Speaking of sustainability, the plans required under the State Groundwater Management Act come due in January, and if the meeting I recently attended is any indication the numbers may be much worse than first predicted. Worse yet, these reports will be more in line with what we think we know, rather than what we know for certain.

Fresno, Calif., water attorney Lauren Layne said California's legislative move to preserve the state's aquifers was not based on science or careful, calculated study. Instead, Sacramento's

knee jerk reaction to groundwater over pumping became an unfunded mandate that forces local agencies to find a difficult solution to California's continued refusal to collect and store fresh water for farms and cities.

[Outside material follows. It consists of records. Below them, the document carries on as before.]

/-- SystemResults: `submit` up to the ring's size and past it, to another's queue, to no queue, and on another core. -/
theorem meets_submit :
    (∀ x ∈ ([(18, true), (19, false)] : List (Word × Bool)), let s := fronting harbour 0 x.1 0 0
      Goes .sy 0x40 (hx 5) s ∧ (s.moved64 (hx 5)).toNat = 0 ∧ s.coreId.kind = .harbour ∧ (s.lat .sy).a = x.1 ∧ x.1.toNat < 2 ^ 32 ∧
        descAsid (s.queueDesc 0) = s.asid ∧ decide ((x.1.toNat + 2 ^ 32 - s.qTail 0) % 2 ^ 32 ≤ descSize (s.queueDesc 0)) = x.2 ∧ Settled s) ∧
    (let s := fronting harbour 0 1 0 1
     Goes .sy 0x40 (hx 5) s ∧ (s.moved64 (hx 5)).toNat = 1 ∧ descAsid (s.queueDesc 1) ≠ s.asid) ∧
    (let s := fronting harbour 0 1 0 4096
     Goes .sy 0x40 (hx 5) s ∧ 4096 ≤ (s.moved64 (hx 5)).toNat) ∧
    (let s := fronting quay 0 1 0 0
     Goes .sy 0x40 (hx 5) s ∧ s.coreId.kind ≠ .harbour) := by
  refine ⟨every (p := fun x => let s := fronting harbour 0 x.1 0 0
      goes .sy 0x40 (hx 5) s && settled s && decide ((s.moved64 (hx 5)).toNat = 0 ∧ s.coreId.kind = .harbour ∧ (s.lat .sy).a = x.1 ∧
        x.1.toNat < 2 ^ 32 ∧ descAsid (s.queueDesc 0) = s.asid ∧
        decide ((x.1.toNat + 2 ^ 32 - s.qTail 0) % 2 ^ 32 ≤ descSize (s.queueDesc 0)) = x.2)) (fun _ e => ?a) ?_,
    ⟨goes_of ?_, ?_⟩, ⟨goes_of ?_, ?_⟩, goes_of ?_, ?_⟩
  case a =>
    simp only [Bool.and_eq_true, decide_eq_true_eq] at e
    obtain ⟨⟨e1, e2⟩, e3, e4, e5, e6, e7, e8⟩ := e
    exact ⟨goes_of e1, e3, e4, e5, e6, e7, e8, settled_of e2⟩
  all_goals decide +kernel

/-! ## Debug unit and keyed unit -/

/-- DebugUnitResults: every counter, an event at the end of its range and one beyond, reserved bits, marks. -/
theorem meets_debug_unit :
    (∀ t ∈ ([0, 7] : List Word), let s := operands (working coreZero) .db 0 0 0 t
      Goes .db 0x01 (hx 5) s ∧ Goes .db 0x02 (hx 5) s ∧ (s.moved64 (hx 5)).toNat < 8 ∧ Goes .db 0x04 (hx 5) s ∧ s.untraced) ∧
    (let s := operands (working coreZero) .db 0 0 0 8
     Goes .db 0x02 (hx 5) s ∧ 8 ≤ (s.moved64 (hx 5)).toNat) ∧
    (let s := operands (working coreZero) .db 0 0 0 0x70F07
     Goes .db 0x03 (hx 5) s ∧ (s.moved64 (hx 5)).toNat % 256 = 7 ∧ (s.moved64 (hx 5)).toNat / 2 ^ 13 % 8 = 0 ∧ (s.moved64 (hx 5)).toNat < 2 ^ 19 ∧
       (s.moved64 (hx 5)).toNat / 2 ^ 8 % 32 ≤ 15) ∧
    (∀ t ∈ ([0x1007, 0x2007, 0xF, 0x80007] : List Word), let s := operands (working coreZero) .db 0 0 0 t
      Goes .db 0x03 (hx 5) s ∧ ((s.moved64 (hx 5)).toNat / 2 ^ 13 % 8 ≠ 0 ∨ (s.moved64 (hx 5)).toNat / 2 ^ 3 % 32 ≠ 0 ∨
        2 ^ 19 ≤ (s.moved64 (hx 5)).toNat ∨ 15 < (s.moved64 (hx 5)).toNat / 2 ^ 8 % 32)) ∧
    (let s := operands (working coreZero) .db 0 0 0 0x100000000
     Goes .db 0x04 (hx 5) s ∧ 2 ^ 32 ≤ (s.moved64 (hx 5)).toNat) := by
  refine ⟨every (p := fun t => let s := operands (working coreZero) .db 0 0 0 t
      patient s && goes .db 0x01 (hx 5) s && goes .db 0x02 (hx 5) s && goes .db 0x04 (hx 5) s && decide ((s.moved64 (hx 5)).toNat < 8))
      (fun _ e => ?a) ?_,
    ⟨goes_of ?_, ?_⟩, ⟨goes_of ?_, ?_⟩,
    every (p := fun t => let s := operands (working coreZero) .db 0 0 0 t
      goes .db 0x03 (hx 5) s && decide ((s.moved64 (hx 5)).toNat / 2 ^ 13 % 8 ≠ 0 ∨ (s.moved64 (hx 5)).toNat / 2 ^ 3 % 32 ≠ 0 ∨
        2 ^ 19 ≤ (s.moved64 (hx 5)).toNat ∨ 15 < (s.moved64 (hx 5)).toNat / 2 ^ 8 % 32)) (fun _ e => ?b) ?_, goes_of ?_, ?_⟩
  case a =>
    simp only [Bool.and_eq_true, decide_eq_true_eq] at e
    exact ⟨goes_of e.1.1.1.2, goes_of e.1.1.2, e.2, goes_of e.1.2, (patient_of e.1.1.1.1).1⟩
  case b =>
    simp only [Bool.and_eq_true, decide_eq_true_eq] at e
    exact ⟨goes_of e.1, e.2⟩
  all_goals decide +kernel

/-- Core zero emits key 7, to a stage by x5, with `n` bytes at 0x100 and `credits` left. -/
def emits (n credits : Nat) (t : Word) : State :=
  operands (keyed { Hamper.empty with credits := [(0, credits)] }) .ks key7 (BitVec.ofNat 64 (n * 2 ^ 32 + 0x4000100)) 0 t

/-- EmitResults: a length and a stage that break a check, a stage that is not declared; a record of 248 bytes, and of none, with a credit and
without. -/
theorem meets_emits :
    (∀ n ∈ [256, 12], let s := emits n 1 0
      Goes .ks 0x03 (hx 5) s ∧ s.sl.wait = none ∧ (248 < (s.lat .ks).b.toNat / 2 ^ 32 ∨ (s.lat .ks).b.toNat / 2 ^ 32 % 8 ≠ 0)) ∧
    (∀ x ∈ ([(64, false), (1, true)] : List (Word × Bool)), let s := emits 8 1 x.1
      Goes .ks 0x03 (hx 5) s ∧ s.sl.wait = none ∧ (s.lat .ks).b.toNat / 2 ^ 32 = 8 ∧ decide ((s.moved64 (hx 5)).toNat < 64) = x.2 ∧
        s.record? = some 3 ∧ (x.2 = true → s.stage 3 (s.moved64 (hx 5)).toNat = none ∧ s.stageLost 3 (s.moved64 (hx 5)).toNat = false)) ∧
    (∀ n ∈ [0, 248], ∀ credits ∈ [0, 1], let s := emits n credits 0
      Goes .ks 0x03 (hx 5) s ∧ s.sl.wait = none ∧ Settled s ∧ s.untraced ∧ MayWait s ∧ (s.lat .ks).b.toNat / 2 ^ 32 = n ∧
        (s.moved64 (hx 5)).toNat = 0 ∧ s.record? = some 3 ∧ s.stage 3 0 = some stageBytes ∧
        s.spaTarget (BitVec.ofNat 64 ((s.lat .ks).b.toNat % 2 ^ 32)) = .ok (coreZero, 0x100) ∧ (n ≠ 0 → s.spaOffset coreZero 0x100 n 8 false = none) ∧
        keyCluster stageBytes (s.lat .ks).a = 0 ∧ (s.job 3).hamperOf 0 = 0 ∧
        look 0 (s.hamper 0).credits 0 = credits ∧ (s.hamper 0).requests = []) := by
  refine ⟨every (p := fun n => let s := emits n 1 0
      patient s && goes .ks 0x03 (hx 5) s && decide (248 < (s.lat .ks).b.toNat / 2 ^ 32 ∨ (s.lat .ks).b.toNat / 2 ^ 32 % 8 ≠ 0))
      (fun _ e => ?a) ?_,
    every (p := fun x => let s := emits 8 1 x.1
      patient s && goes .ks 0x03 (hx 5) s && decide ((s.lat .ks).b.toNat / 2 ^ 32 = 8 ∧ decide ((s.moved64 (hx 5)).toNat < 64) = x.2 ∧
        s.record? = some 3 ∧ (x.2 = true → s.stage 3 (s.moved64 (hx 5)).toNat = none ∧ s.stageLost 3 (s.moved64 (hx 5)).toNat = false))) (fun _ e => ?b) ?_,
    every (p := fun n => ([0, 1] : List Nat).all fun credits => let s := emits n credits 0
      patient s && goes .ks 0x03 (hx 5) s && settled s && decide ((s.lat .ks).b.toNat / 2 ^ 32 = n ∧
        (s.moved64 (hx 5)).toNat = 0 ∧ s.record? = some 3 ∧ s.stage 3 0 = some stageBytes ∧
        s.spaTarget (BitVec.ofNat 64 ((s.lat .ks).b.toNat % 2 ^ 32)) = .ok (coreZero, 0x100) ∧ (n ≠ 0 → s.spaOffset coreZero 0x100 n 8 false = none) ∧
        keyCluster stageBytes (s.lat .ks).a = 0 ∧ (s.job 3).hamperOf 0 = 0 ∧
        look 0 (s.hamper 0).credits 0 = credits ∧ (s.hamper 0).requests = [])) (fun _ e => ?c) ?_⟩
  case a =>
    simp only [Bool.and_eq_true, decide_eq_true_eq] at e
    exact ⟨goes_of e.1.2, (patient_of e.1.1).2.2, e.2⟩
  case b =>
    simp only [Bool.and_eq_true, decide_eq_true_eq] at e
    exact ⟨goes_of e.1.2, (patient_of e.1.1).2.2, e.2⟩
  case c =>
    intro credits m
    have e := List.all_eq_true.mp e credits m
    simp only [Bool.and_eq_true, decide_eq_true_eq] at e
    obtain ⟨k1, k2, k3⟩ := patient_of e.1.1.1
    exact ⟨goes_of e.1.1.2, k3, settled_of e.1.2, k1, k2, e.2⟩
  all_goals decide +kernel

/-- Core zero runs a coroutine of key 7, or its retirement. -/
def coroutine (retire : Bool) (a t : Word) : State :=
  (operands (keyed { Hamper.empty with ways := [(8 * set7, { idle7 with st := .running })] }) .ks a 0 0 t).onSl fun k =>
    { k with key := some ⟨0, key7, set7, 0, retire⟩, csr := { k.csr with xstat := 3, svec := 0x2001 } }

/-- KeyedUnitResults: in a coroutine, in a retirement, and in neither; `drain` of a stage that is declared, with a counter, and of none; `stat`. -/
theorem meets_keyed_unit :
    (let s := operands (keyed Hamper.empty) .ks 0 0 0 0
     Goes .ks 0x01 (hx 5) s ∧ Goes .ks 0x02 (hx 5) s ∧ s.sl.kind ≠ 3) ∧
    (∀ retire : Bool, let s := coroutine retire 0 0
      Goes .ks 0x01 (hx 5) s ∧ Goes .ks 0x02 (hx 5) s ∧ Goes .ks 0x04 (hx 5) s ∧ s.sl.kind = 3 ∧ s.sl.key = some ⟨0, key7, set7, 0, retire⟩ ∧
        look? (s.hamper (hamperKey s.coreId)).ways (8 * set7 + 0) = some { idle7 with st := .running } ∧
        (s.hamper (hamperKey s.coreId)).fifo { idle7 with st := .running } = 0 ∧ Settled s ∧ s.core.vq = [] ∧ s.sl.inh = false ∧
        bit s.sl.csr.svec 0 = true) ∧
    (∀ x ∈ ([(0x10000, 0), (0x1000, 0), (0, 64)] : List (Word × Word)), let s := operands (keyed Hamper.empty) .ks x.1 0 0 x.2
      Goes .ks 0x04 (hx 5) s ∧ s.sl.kind ≠ 3 ∧ ((2 ^ 16 ≤ (s.lat .ks).a.toNat ∨ (s.lat .ks).a.toNat / 2 ^ 12 % 8 ≠ 0) ∨ 64 ≤ (s.moved64 (hx 5)).toNat)) ∧
    (let s := operands (keyed Hamper.empty) .ks 0x8005 0 0 0
     Goes .ks 0x04 (hx 5) s ∧ s.sl.kind ≠ 3 ∧ (s.lat .ks).a.toNat < 2 ^ 16 ∧ (s.lat .ks).a.toNat / 2 ^ 12 % 8 = 0 ∧ (s.moved64 (hx 5)).toNat < 64 ∧
       s.record? = some 3 ∧ (s.stage 3 (s.moved64 (hx 5)).toNat).isSome = true ∧ counterGranted s ((s.lat .ks).a.toNat % 2 ^ 12) ∧
       (s.job 3).drains = []) ∧
    (∀ t ∈ ([63, 64] : List Word), let s := operands (keyed Hamper.empty) .ks 0 0 0 t
      Goes .ks 0x05 (hx 5) s ∧ (s.moved64 (hx 5)).toNat = t.toNat) := by
  refine ⟨⟨goes_of ?_, goes_of ?_, ?_⟩, fun retire => ⟨goes_of ?r1, goes_of ?r2, goes_of ?r3, ?r4, ?r5, ?r6, ?r7, settled_of ?r8, ?r9⟩,
    every (p := fun x => let s := operands (keyed Hamper.empty) .ks x.1 0 0 x.2
      goes .ks 0x04 (hx 5) s && decide (s.sl.kind ≠ 3 ∧
        ((2 ^ 16 ≤ (s.lat .ks).a.toNat ∨ (s.lat .ks).a.toNat / 2 ^ 12 % 8 ≠ 0) ∨ 64 ≤ (s.moved64 (hx 5)).toNat))) (fun _ e => ?a) ?_,
    ⟨goes_of ?_, ?_, ?_, ?_, ?_, ?_, ?_, granted_of ?_, ?_⟩,
    every (p := fun t => let s := operands (keyed Hamper.empty) .ks 0 0 0 t
      goes .ks 0x05 (hx 5) s && decide ((s.moved64 (hx 5)).toNat = t.toNat)) (fun _ e => ?b) ?_⟩
  case a =>
    simp only [Bool.and_eq_true, decide_eq_true_eq] at e
    exact ⟨goes_of e.1, e.2⟩
  case b =>
    simp only [Bool.and_eq_true, decide_eq_true_eq] at e
    exact ⟨goes_of e.1, e.2⟩
  all_goals first | decide +kernel | (cases retire <;> decide +kernel)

While countries like Denmark and states like Arizona first set out to study their water resources before enacting law to ensure sustainable supplies of water for human use, California did the opposite. It wrote a law to require groundwater sustainability without bothering to define the term "sustainable", then ordered local agencies to find a solution. Paying for it would be just another challenge as the Legislature failed to provide money for the local agencies they ordered into existence.

Michael Hagman, executive director of the East Kaweah Groundwater Sustainability Agency, says those costs are steep. A one-time cost of about $1.5 million for his GSA to enact the mandated plan will be compounded by an annual cost of $850,000 to implement it.

Local agencies can assess property to cover these costs, but only after securing landowner permission. The state didn't write the same rules for itself. Should California decide a GSA plan to reach sustainability is insufficient, it has the right to take over that region's water supply and tax residents whatever it chooses to implement it.

All this portends a significant fallowing of arable land in California. Estimates currently peg agricultural land retirements could reach one million acres, based on the need to curb upwards of two million-acre feet of groundwater pumping each year.

California's continued refusal to collect and store additional fresh water for farms and cities, thereby returning California to its pre-industrial condition, will surely compound the state's ability to collect taxes as businesses dry up and property values decline.